First Online: 01 February 2005Received: 29 September 2004Accepted: 01 February 2005


BackgroundThe progressive nature of Wallerian degeneration has long been controversial. Conflicting reports that distal stumps of injured axons degenerate anterogradely, retrogradely, or simultaneously are based on statistical observations at discontinuous locations within the nerve, without observing any single axon at two distant points. As axon degeneration is asynchronous, there are clear advantages to longitudinal studies of individual degenerating axons. We recently validated the study of Wallerian degeneration using yellow fluorescent protein YFP in a small, representative population of axons, which greatly improves longitudinal imaging. Here, we apply this method to study the progressive nature of Wallerian degeneration in both wild-type and slow Wallerian degeneration Wld mutant mice.

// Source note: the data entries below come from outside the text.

-- ==== Sys2Proof/Laws/Frame.lean ====
section
/-! SUPPORT. What the engine, the sequencer and the chain of instants leave alone: every operation of chapters 1 to 8 that runs
without a command keeps the frame below. -/

namespace Sys2Proof.Machine

variable (s : State)

/-- A fold of steps that each keep the frame keeps it. -/
theorem foldl_kept {α : Type} (f : State → α → State) (h : ∀ s a, (f s a).kept = s.kept) (l : List α) (s : State) :
    (l.foldl f s).kept = s.kept := by
  induction l generalizing s with
  | nil => rfl
  | cons a l ih => rw [List.foldl_cons, ih, h]

@[simp] theorem notify_kept (k : NoticeKind) (a b : Val) : (s.notify k a b).kept = s.kept := rfl
@[simp] theorem markWear_kept : s.markWear.kept = s.kept := rfl
/-- A change of records that keeps what a map reads of them keeps the map's table. -/
theorem map_tmod {α β : Type} (g : Nat × α → β) (t : Table α) (j : Nat) (f : α → α)
    (h : ∀ k x, g (k, f x) = g (k, x)) : (tmod t j f).map g = t.map g := by
  unfold tmod
  rw [List.map_map]
  refine List.map_congr_left (fun kv _ => ?_)
  show g (if kv.1 = j then (kv.1, f kv.2) else kv) = g kv
  split
  · exact h _ _
  · rfl

/-! What each change of an element record leaves of its definition and losses. -/

@[simp] theorem arrive_d (p : Nat) (r : Option Reading) (x : Element) : (arrive p r x).d = x.d := rfl
@[simp] theorem arrive_losses (p : Nat) (r : Option Reading) (x : Element) : (arrive p r x).losses = x.losses := rfl
@[simp] theorem enterFault_d (r : Reading) (x : Element) : (enterFault r x).d = x.d := rfl
@[simp] theorem enterFault_losses (r : Reading) (x : Element) : (enterFault r x).losses = x.losses := rfl
@[simp] theorem startMoving_d (p : Nat) (x : Element) : (startMoving p x).d = x.d := rfl
@[simp] theorem startMoving_losses (p : Nat) (x : Element) : (startMoving p x).losses = x.losses := rfl
@[simp] theorem withdrawUnpulsed_d (r : Option Reading) (x : Element) : (withdrawUnpulsed r x).d = x.d := by
  unfold withdrawUnpulsed; split <;> rfl
@[simp] theorem withdrawUnpulsed_losses (r : Option Reading) (x : Element) : (withdrawUnpulsed r x).losses = x.losses := by
  unfold withdrawUnpulsed; split <;> rfl
@[simp] theorem withdrawPulsed_d (r : Option Reading) (x : Element) : (withdrawPulsed r x).d = x.d := by
  unfold withdrawPulsed; split <;> rfl
@[simp] theorem withdrawPulsed_losses (r : Option Reading) (x : Element) : (withdrawPulsed r x).losses = x.losses := by
  unfold withdrawPulsed; split <;> rfl

@[simp] theorem modElem_kept (e : Nat) (f : Element → Element) (hf : ∀ x, (f x).d = x.d ∧ (f x).losses = x.losses) :
    (s.modElem e f).kept = s.kept := by
  have h := map_tmod (fun kv : Nat × Element => (kv.1, kv.2.d, kv.2.losses)) s.elems e f (fun k x => by simp [hf x])
  simp [State.kept, h]
@[simp] theorem modRoute_kept (r : Nat) (f : Route → Route)
    (hf : ∀ x, (f x).d = x.d ∧ (f x).nodes = x.nodes ∧ (f x).conns = x.conns) : (s.modRoute r f).kept = s.kept := by
  have h := map_tmod (fun kv : Nat × Route => (kv.1, kv.2.d, kv.2.nodes, kv.2.conns)) s.routes r f
    (fun k x => by simp [hf x])
  simp [State.kept, h]
@[simp] theorem setDrive_kept (d : ElemDef) (v : SlotDrive) : (s.setDrive d v).kept = s.kept := rfl
@[simp] theorem setFlight_kept (f : Flight) : (s.setFlight f).kept = s.kept := rfl
@[simp] theorem placePlan_kept (p : Plan) : (s.placePlan p).kept = s.kept := rfl
@[simp] theorem setOut_kept (o : Fin 4) (d : OutDrive) : (s.setOut o d).kept = s.kept := rfl
@[simp] theorem stopWindow_kept (e : Micros) : (s.stopWindow e).kept = s.kept := rfl
@[simp] theorem loadDwell_kept (d : Micros) : (s.loadDwell d).kept = s.kept := rfl
@[simp] theorem returnIdle_kept : s.returnIdle.kept = s.kept := rfl
@[simp] theorem freezeOuts_kept : s.freezeOuts.kept = s.kept := rfl
@[simp] theorem thawOuts_kept : s.thawOuts.kept = s.kept := rfl
@[simp] theorem endCut_kept : s.endCut.kept = s.kept := rfl
@[simp] theorem firePulse_kept (o : Fin 4) : (s.firePulse o).kept = s.kept := rfl
@[simp] theorem startPace_kept : s.startPace.kept = s.kept := rfl
@[simp] theorem enterSwitching_kept (r : Run) : (s.enterSwitching r).kept = s.kept := rfl
@[simp] theorem enterHalted_kept (r : Run) (p : ResumePoint) (c : String) : (s.enterHalted r p c).kept = s.kept := rfl
@[simp] theorem freezeDwell_kept : ({ s with timers := { s.timers with dwell := .frozen s.dwellRemaining } } : State).kept = s.kept := rfl
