-- ==== Sys2Proof/Tests/Slice0.lean ====
section
/-! SUPPORT. Tests: ill-formed commands, the reading of records, values the spec works out, and for each statement with
hypotheses a state and operands that meet them (`witness_…`). -/

namespace Sys2Proof.Tests

open Machine

/-! ### Ill-formed commands, one for each check of `wellFormed` -/

theorem test_too_many_arguments : wellFormed (.freq (List.replicate 45 (aNum 100))) = false := by decide
theorem test_as_many_arguments_as_fit : wellFormed (.freq (List.replicate 44 (aNum 100))) = true := by decide
theorem test_plan_keyword : wellFormed (.planQuery .force [aId .p 1]) = false := by decide
theorem test_loss_keyword : wellFormed (.lossQuery (some .all) []) = false := by decide
theorem test_unlink_all_is_its_own_row : wellFormed (.unlink [aWord .all]) = false := by decide
theorem test_ready_element_in_range : wellFormed (.elementReady 64) = false := by decide
theorem test_counted_element_in_range : wellFormed (.readingCounted 64) = false := by decide
theorem test_carriage_return_is_its_own_row : wellFormed (.commandPairCharacter 13#8 false) = false := by decide

/-! ### Records and replies (R181 to R183, 9.2) -/

theorem test_record_case_and_trailing_spaces :
    parseAddressed " link p1,PRE  ".toList = .link [aId .p 1, aWord .pre] := by decide
theorem test_record_keyword : parseAddressed " WEAR LIM E63,100".toList = .wearLim [aId .e 63, aNum 100] := by decide
theorem test_record_decimal : parseAddressed " RFTH D0,-40.5".toList = .rfth [aId .d 0, .one (.dec true 405 1)] := by decide
theorem test_record_compound_values :
    parseAddressed " STEP S5,TI1,PAT,10,0,-,TO1:READY,-,LINK:P1".toList =
      .step [aId .s 5, aId .ti 1, aWord .pat, aNum 10, aNum 0, .one .hyphen, .pair (.ident .to 1) (.word .ready),
        .one .hyphen, .pair (.word .link) (.ident .p 1)] := by decide
theorem test_record_two_spaces : parseAddressed " LINK  P1".toList = .badRecord := by decide
theorem test_record_unknown_mnemonic : parseAddressed " LINKS P1".toList = .badRecord := by decide
/-- R183: only an empty argument between two commas makes the record bad. -/
theorem test_record_empty_argument :
    parseAddressed " LINK P1,,PRE".toList = .badRecord ∧ parseAddressed " LINK P1,".toList = .link [aId .p 1, .one .bad] ∧
      parseAddressed " SAFE X,".toList = .safe .addressed := by decide
theorem test_identifier_leading_zero : parseAddressed " PDEL P01".toList = .pdel [aWord .other] := by decide
theorem test_broadcast_by_mnemonic_alone : parseBroadcast " safe now".toList = some (.safe .broadcast) := by decide
theorem test_broadcast_of_another_command : parseBroadcast " LINK P1".toList = none := by decide
theorem test_reply_record :
    (Reply.nak .conflict (vRoute 3)).record 7 = '=' :: "07 NAK CONFLICT,P3".toList ++ ['\r'] := by decide
theorem test_no_row_gives_bits : decodeTableWord 16 7 = none := by decide

/-! ### Small values the spec works out -/

/-- R61: a character of 115,200 baud lasts ten bit times, rounded up to a whole µs. -/
theorem test_character_time : charsTime .b19200 1 = 521 := by decide
/-- R98: NORMAL falls to LOW below 21.2 V and returns at 21.6 V; CUT rises to LOW at 19.6 V. -/
theorem test_supply_bands :
    nextSupply .normal 212 = .normal ∧ nextSupply .normal 211 = .low ∧ nextSupply .low 215 = .low ∧
      nextSupply .low 216 = .normal ∧ nextSupply .low 192 = .low ∧ nextSupply .low 191 = .cut ∧
      nextSupply .cut 195 = .cut ∧ nextSupply .cut 196 = .low := by decide
/-- R84: present at the threshold, absent only more than 1 dB below it. -/
theorem test_rf_hysteresis :
    judgeRf false (-20) (-20) = true ∧ judgeRf true (-22) (-20) = true ∧ judgeRf true (-23) (-20) = false := by decide
/-- R118: a half rounds up. -/
theorem test_loss_half_rounds_up : lossAt [1000, 2000] [10, 11] 1500 = 11 := by decide
/-- R118: on a falling line too. -/
theorem test_loss_half_rounds_up_falling : lossAt [1000, 2000] [11, 10] 1500 = 11 := by decide
/-- R163: a width of 1 µs is stored as 10 µs; R70: a clamp. -/
theorem test_stored_times : storedTime 0 655350 1 = 10 ∧ storedTime 2000 50000 50001 = 50000 := by decide
/-- R7: position 2 of an XFER joins T2 to T3 by connection 4. -/
theorem test_transfer_connections : partner .xfer 2 1 = some (2, 4) ∧ partner .xfer 1 2 = some (3, 2) := by decide
/-- R19: two contacts closed read NONE; none closed reads 0 on an EML and NONE on an XFER. -/
theorem test_readings :
    readingOf .sp4 .eml 0b0101#8 = .nothing ∧ readingOf .sp4 .eml 0#8 = .pos 0 ∧ readingOf .xfer .eml 0#8 = .nothing ∧
      readingOf .sp4 .eml 0b0100#8 = .pos 3 := by decide
/-- R164: count 0 stands for 16,777,216 ticks. -/
theorem test_pace_count_zero : paceTicks 0 = 16777216 := by decide
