theorem step_danglingStep : step danglingStep = .next danglingFlight := rfl

theorem danglingStep_canonical : danglingStep.canonical := by
  refine ⟨⟨?_, ?_, ?_⟩, ?_, ?_, ?_⟩
  · unfold Tables.sorted tsorted; decide
  all_goals intros; contradiction

theorem danglingStep_checked : danglingStep.tables.checked := by
  have walks : ∀ kv ∈ danglingStep.tables.routes, danglingStep.tables.derived.continuity kv.2 = .ok ([0, 1], [⟨1, 0⟩]) := by
    decide +kernel
  have steps : ∀ kv ∈ danglingStep.tables.settings.steps, opsTest danglingStep.tables.derived.conflicts kv.2.ops = none := by
    decide +kernel
  exact ⟨fun p d h => ⟨_, _, walks _ (tget_mem h)⟩, fun n st h => steps _ (tget_mem h)⟩

theorem danglingStep_heldSound : danglingStep.heldSound := by
  have idle : ∀ kv ∈ danglingStep.routes, kv.2.st = .idle ∧ kv.2.mark = none := by decide
  have walks : ∀ kv ∈ danglingStep.routes, danglingStep.continuity kv.2.d = .ok (kv.2.nodes, kv.2.conns) := by decide +kernel
  have held : danglingStep.held = [] := rfl
  have alone : danglingStep.holdable [] := by unfold State.holdable; decide
  constructor
  case together => exact alone
  case inPlace => simp [held]
  case states =>
    refine fun p => ⟨by simp [held], fun h => ?_⟩
    obtain ⟨x, hx, hst⟩ := Option.map_eq_some_iff.1 h
    cases hst.symm.trans (idle _ (tget_mem hx)).1
  case idle => exact fun p x h _ => (idle _ (tget_mem h)).2
  case marked => exact fun p x m h hm => nomatch hm.symm.trans (idle _ (tget_mem h)).2
  case numbered => decide
  case linkedOnce => decide
  case flight => exact alone
  case waiting => exact nofun
  case moving => simp [held]
  case unarmed => exact fun _ => by decide
  case armed => exact nofun
  case defined => exact ⟨danglingStep_checked, nofun, nofun⟩
  case derived => exact fun p x h => walks _ (tget_mem h)
  case stopped => exact fun h => absurd rfl h

/-- Refutes O60: ARM of a list whose step links an undefined route leaves that route among those to be held, where
`State.queueSound` asks for a defined one. -/
theorem not_heldSetStaysSound : ¬ Obligations.HeldSetStaysSound := by
  intro stays
  have sound : danglingFlight.heldSound :=
    stays _ _ danglingStep_canonical danglingStep_heldSound step_danglingStep
  have next : danglingFlight.heldNext = [2, 1] ∧ danglingFlight.engine.waiting = [] := by decide +kernel
  have unmarked := sound.waiting
  rw [next.1, next.2] at unmarked
  have undefined : danglingFlight.unmarked 2 = false := by decide +kernel
  exact absurd (unmarked 2 (by simp)) (by simp [undefined])

end Sys2Proof.Machine
end
-- ==== Sys2Proof/Proofs/StoredRanges.lean ====
section
/-! PROOFS. The ranges of stored values as an invariant: a table that lists an element twice. -/

namespace Sys2Proof.Machine

/-! ### An element listed twice

`Tables.legal` and `State.wearLegal` bound every record listed, and do not ask for tables in canonical form. The life count is
stopped at its bound by the record that is read, and raised in every record listed (`State.countPulse`, `tmod`). -/

/-- A record of E0 with a life count. -/
def switchWorn (life : Nat) : Element :=
  ⟨⟨.sp2, .eml, 0, 0, [none, none, none], 0⟩, [[0], [0]], ⟨life, 0, 0, false⟩, some 0, .idle, none, none⟩

/-- A POSN plan in MOVE that is to move E0 and has not begun. -/
def moveOfE0 : Flight :=
  ⟨⟨0, .posn, none, [], [], some ⟨0, 1, false⟩, some .p2⟩, .move, 0, [⟨0, 1, .p2, .waiting, false⟩], .empty, false, false, false,
    none, Vector.replicate 8 .fresh⟩

/-- E0 is listed a second time with its life count at the bound, and its bank may start a wave. WAVE_START is the next command. -/
def listedTwice : State := { State.reset with
  elems := [(0, switchWorn 0), (0, switchWorn 99999999)]
  engine := { Engine.blank with flight := some moveOfE0 }
  pending := [.waveStart 0] }

theorem defaults_legal : Settings.defaults.legal := by
  refine ⟨by decide, by decide, fun k p => ?_, by decide, by decide, by decide, by decide, nofun, nofun, by decide, ?_⟩
  · cases k <;> cases p <;> decide
  · unfold PaceSetting.legal; decide

theorem listedTwice_legal : listedTwice.everyTables Tables.legal := by
  refine ⟨⟨nofun, ?_, nofun, defaults_legal⟩, nofun, nofun⟩
  unfold ElemDef.legal; decide

theorem listedTwice_wearLegal : listedTwice.wearLegal := by
  refine ⟨⟨?_, nofun, nofun⟩, nofun, nofun, nofun⟩
  unfold Wear.legal; decide

/-- What the wave leaves. -/
def listedTwicePulsed : State := ({ listedTwice with pending := [], now := 0 } : State).during (fun t => (t.at 0).startWave 0)

theorem step_listedTwice : step listedTwice = .next listedTwicePulsed := rfl

/-- Refutes O9: a pulse of an element listed twice, its second record at the bound of the life count, passes that bound. -/
theorem not_storedValuesStayInRange : ¬ Obligations.StoredValuesStayInRange := by
  intro stays
  have legal := stays _ _ ⟨listedTwice_legal, listedTwice_wearLegal⟩ step_listedTwice
  have worn : (0, ⟨(switchWorn 0).d, [[0], [0]], ⟨100000000, 0, 0, false⟩⟩) ∈ listedTwicePulsed.tables.elems := by
    decide +kernel
  exact absurd (legal.2.1.1 _ worn).1 (by decide)

end Sys2Proof.Machine
end
-- ==== Sys2Proof/Proofs/Work.lean ====
section
/-! PROOFS. The engine's own work: what waves, hot events, verification, withdrawal, the cut and the release of routes do, as chains of
single changes. None of them touches the sequencer, its timers, the guard or the Plan Queue, and the plan in flight stays the plan it
is. -/

namespace Sys2Proof.Machine

/-- What the engine reaches by its own work: a notice, a wear mark, a record of an element or a route with its definition kept, a route
leaving the Held Set, a slot's drive, and the progress of the plan in flight. -/
inductive Work (s : State) : State → Prop
  | refl : Work s s
  | notify {t : State} {k : NoticeKind} {a b : Val} (h : Work s t) : Work s (t.notify k a b)
  | wear {t : State} {m : Bool} {c : FlushClock} (h : Work s t) : Work s { t with store := { t.store with mark := m, clock := c } }
  | elem {t : State} {e : Nat} {f : Element → Element} (h : Work s t)
      (keeps : ∀ x, (f x).d = x.d ∧ (f x).losses = x.losses := by intro x; simp) : Work s (t.modElem e f)
  | route {t : State} {r : Nat} {f : Route → Route} (h : Work s t)
      (keeps : ∀ x, (f x).d = x.d ∧ (f x).nodes = x.nodes ∧ (f x).conns = x.conns := by intro x; simp) : Work s (t.modRoute r f)
  | unheld {t : State} {l : List Nat} (h : Work s t) (fewer : l.Sublist t.held) : Work s { t with held := l }
  | drive {t : State} {d : Vector SlotDrive 64} (h : Work s t) : Work s { t with engine := { t.engine with drive := d } }
  | flight {t : State} {f g : Flight} (h : Work s t) (flying : t.engine.flight = some f) (plan : g.plan = f.plan) :
      Work s (t.setFlight g)

/-- Work follows on work. -/
theorem Work.trans {s t u : State} (h : Work s t) (g : Work t u) : Work s u := by
  induction g with
  | refl => exact h
  | notify _ ih => exact ih.notify
  | wear _ ih => exact ih.wear
  | elem _ keeps ih => exact ih.elem keeps
  | route _ keeps ih => exact ih.route keeps
  | unheld _ fewer ih => exact ih.unheld fewer
  | drive _ ih => exact ih.drive
  | flight _ flying plan ih => exact ih.flight flying plan

/-- A fold of steps that are each work. -/
theorem foldl_work {α : Type} {f : State → α → State} (h : ∀ s a, Work s (f s a)) (l : List α) (s : State) :
    Work s (l.foldl f s) := by
  induction l generalizing s with
  | nil => exact .refl
  | cons a l ih => exact (h s a).trans (ih _)

/-- Either branch of a test is work. -/
theorem ite_work {s t u : State} {c : Prop} [Decidable c] (ht : Work s t) (hu : Work s u) : Work s (if c then t else u) := by
  split <;> assumption

/-- What a fold of steps leaves of a part that each step leaves. -/
theorem foldl_keeps {α β : Type} (part : State → β) {f : State → α → State} (l : List α) (s : State)
    (h : ∀ s a, part (f s a) = part s := by intros; rfl) : part (l.foldl f s) = part s := by
  induction l generalizing s with
  | nil => rfl
  | cons a l ih => rw [List.foldl_cons, ih, h]

/-! ### What work leaves alone -/

section
variable {s t : State} (h : Work s t)
include h

theorem Work.kept : t.kept = s.kept := by
  induction h with
  | elem _ keeps ih => exact (modElem_kept _ _ _ keeps).trans ih
  | route _ keeps ih => exact (modRoute_kept _ _ _ keeps).trans ih
  | refl => rfl
  | _ => assumption

theorem Work.seq : t.seq = s.seq := by
  induction h with
  | refl => rfl
  | _ => assumption

theorem Work.timers : t.timers = s.timers := by
  induction h with
  | refl => rfl
  | _ => assumption

theorem Work.guard : t.guard = s.guard := by
  induction h with
  | refl => rfl
  | _ => assumption
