-- ==== Sys2Proof/Machine/Control.lean ====
section
/-! DEFINITION. The halt sentinel, the NOP placeholders and control transfer
(spec 40_fetch_dispatch.md R104, R105; 41_control_flow.md R120 to R127). -/

namespace Sys2Proof.Machine

/-- 0000 HALT (R104): the machine halts, `pc` keeps the address of the sentinel. -/
def execHalt (s : State) : Result := .next (setRunState s .halted)

/-- 00EE RET (R120): `pc` is the popped address as it stands. -/
def execRet (s : State) : Result :=
  match pop s with
  | none => raiseFault (.stackUnderflow s.pc)
  | some (a, s') => .next (setPc s' a)

/-- 1nnn JP addr (R121). -/
def execJp (addr : Addr) (s : State) : Result := .next (setPc s (translateAddr addr))

/-- 2nnn CALL addr (R122): push the address of the instruction after it, then jump. -/
def execCall (addr : Addr) (s : State) : Result :=
  match push s (s.pc + 2) with
  | none => raiseFault (.stackOverflow s.pc)
  | some s' => .next (setPc s' (translateAddr addr))

/-- 3xkk SE Vx, kk (R123). -/
def execSeImm (x : RegIx) (kk : Byte) (s : State) : Result := .next (skipIf (getV s x == kk) s)

/-- 4xkk SNE Vx, kk (R124). -/
def execSneImm (x : RegIx) (kk : Byte) (s : State) : Result := .next (skipIf (getV s x != kk) s)

/-- 5xy0 SE Vx, Vy (R125); the low nibble takes no part (R89). -/
def execSeReg (x y : RegIx) (_ignored : Nibble) (s : State) : Result := .next (skipIf (getV s x == getV s y) s)

/-- 9xy0 SNE Vx, Vy (R126); the low nibble takes no part (R89). -/
def execSneReg (x y : RegIx) (_ignored : Nibble) (s : State) : Result := .next (skipIf (getV s x != getV s y) s)

/-- Bnnn JP V0, addr (R127): the register is always V0, and the sum is formed after the translation. -/
def execJpV0 (addr : Addr) (s : State) : Result := .next (setPc s (translateAddr addr + zext16 (getV s regV0)))

/-! ## The 28 NOP placeholders (R105) -/

/-- A placeholder only advances `pc`. -/
def placeholder (s : State) : Result := .next (advance s)

/-- 00C1 NOP (R105). -/
def execNop00C1 (s : State) : Result := placeholder s

/-- 00C2 NOP (R105). -/
def execNop00C2 (s : State) : Result := placeholder s

/-- 00C3 NOP (R105). -/
def execNop00C3 (s : State) : Result := placeholder s

/-- 00C4 NOP (R105). -/
def execNop00C4 (s : State) : Result := placeholder s

/-- 00C5 NOP (R105). -/
def execNop00C5 (s : State) : Result := placeholder s

/-- 00C6 NOP (R105). -/
def execNop00C6 (s : State) : Result := placeholder s

/-- 00C7 NOP (R105). -/
def execNop00C7 (s : State) : Result := placeholder s

/-- 00C8 NOP (R105). -/
def execNop00C8 (s : State) : Result := placeholder s

/-- 00C9 NOP (R105). -/
def execNop00C9 (s : State) : Result := placeholder s

/-- 00CA NOP (R105). -/
def execNop00CA (s : State) : Result := placeholder s

/-- 00CB NOP (R105). -/
def execNop00CB (s : State) : Result := placeholder s

/-- 00CC NOP (R105). -/
def execNop00CC (s : State) : Result := placeholder s

/-- 00CD NOP (R105). -/
def execNop00CD (s : State) : Result := placeholder s

/-- 00CF NOP (R105). -/
def execNop00CF (s : State) : Result := placeholder s

/-- 00F1 NOP (R105). -/
def execNop00F1 (s : State) : Result := placeholder s

/-- 00F2 NOP (R105). -/
def execNop00F2 (s : State) : Result := placeholder s

/-- 00F3 NOP (R105). -/
def execNop00F3 (s : State) : Result := placeholder s

/-- 00F4 NOP (R105). -/
def execNop00F4 (s : State) : Result := placeholder s

/-- 00F5 NOP (R105). -/
def execNop00F5 (s : State) : Result := placeholder s

/-- 00F6 NOP (R105). -/
def execNop00F6 (s : State) : Result := placeholder s

/-- 00F7 NOP (R105). -/
def execNop00F7 (s : State) : Result := placeholder s

/-- 00F8 NOP (R105). -/
def execNop00F8 (s : State) : Result := placeholder s

/-- 00F9 NOP (R105). -/
def execNop00F9 (s : State) : Result := placeholder s

/-- 00FA NOP (R105). -/
def execNop00FA (s : State) : Result := placeholder s

/-- 00FB NOP (R105). -/
def execNop00FB (s : State) : Result := placeholder s

/-- 00FC NOP (R105). -/
def execNop00FC (s : State) : Result := placeholder s

/-- 00FD NOP (R105). -/
def execNop00FD (s : State) : Result := placeholder s

/-- 00FF NOP (R105). -/
def execNop00FF (s : State) : Result := placeholder s

end Sys2Proof.Machine
end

ResultsIn wild-type nerves, we directly observed partially fragmented axons average 5.3% among a majority of fully intact or degenerated axons 37–42 h after transection and 40–44 h after crush injury. Axons exist in this state only transiently, probably for less than one hour. Surprisingly, axons degenerated anterogradely after transection but retrogradely after a crush, but in both cases a sharp boundary separated intact and fragmented regions of individual axons, indicating that Wallerian degeneration progresses as a wave sequentially affecting adjacent regions of the axon. In contrast, most or all Wld axons were partially fragmented 15–25 days after nerve lesion, Wld axons degenerated anterogradely independent of lesion type, and signs of degeneration increased gradually along the nerve instead of abruptly. Furthermore, the first signs of degeneration were short constrictions, not complete breaks.

ConclusionsWe conclude that Wallerian degeneration progresses rapidly along individual wild-type axons after a heterogeneous latent phase. The speed of progression and its ability to travel in either direction challenges earlier models in which clearance of trophic or regulatory factors by axonal transport triggers degeneration. Wld axons, once they finally degenerate, do so by a fundamentally different mechanism, indicated by differences in the rate, direction and abruptness of progression, and by different early morphological signs of degeneration. These observations suggest that Wld axons undergo a slow anterograde decay as axonal components are gradually depleted, and do not simply follow the degeneration pathway of wild-type axons at a slower rate.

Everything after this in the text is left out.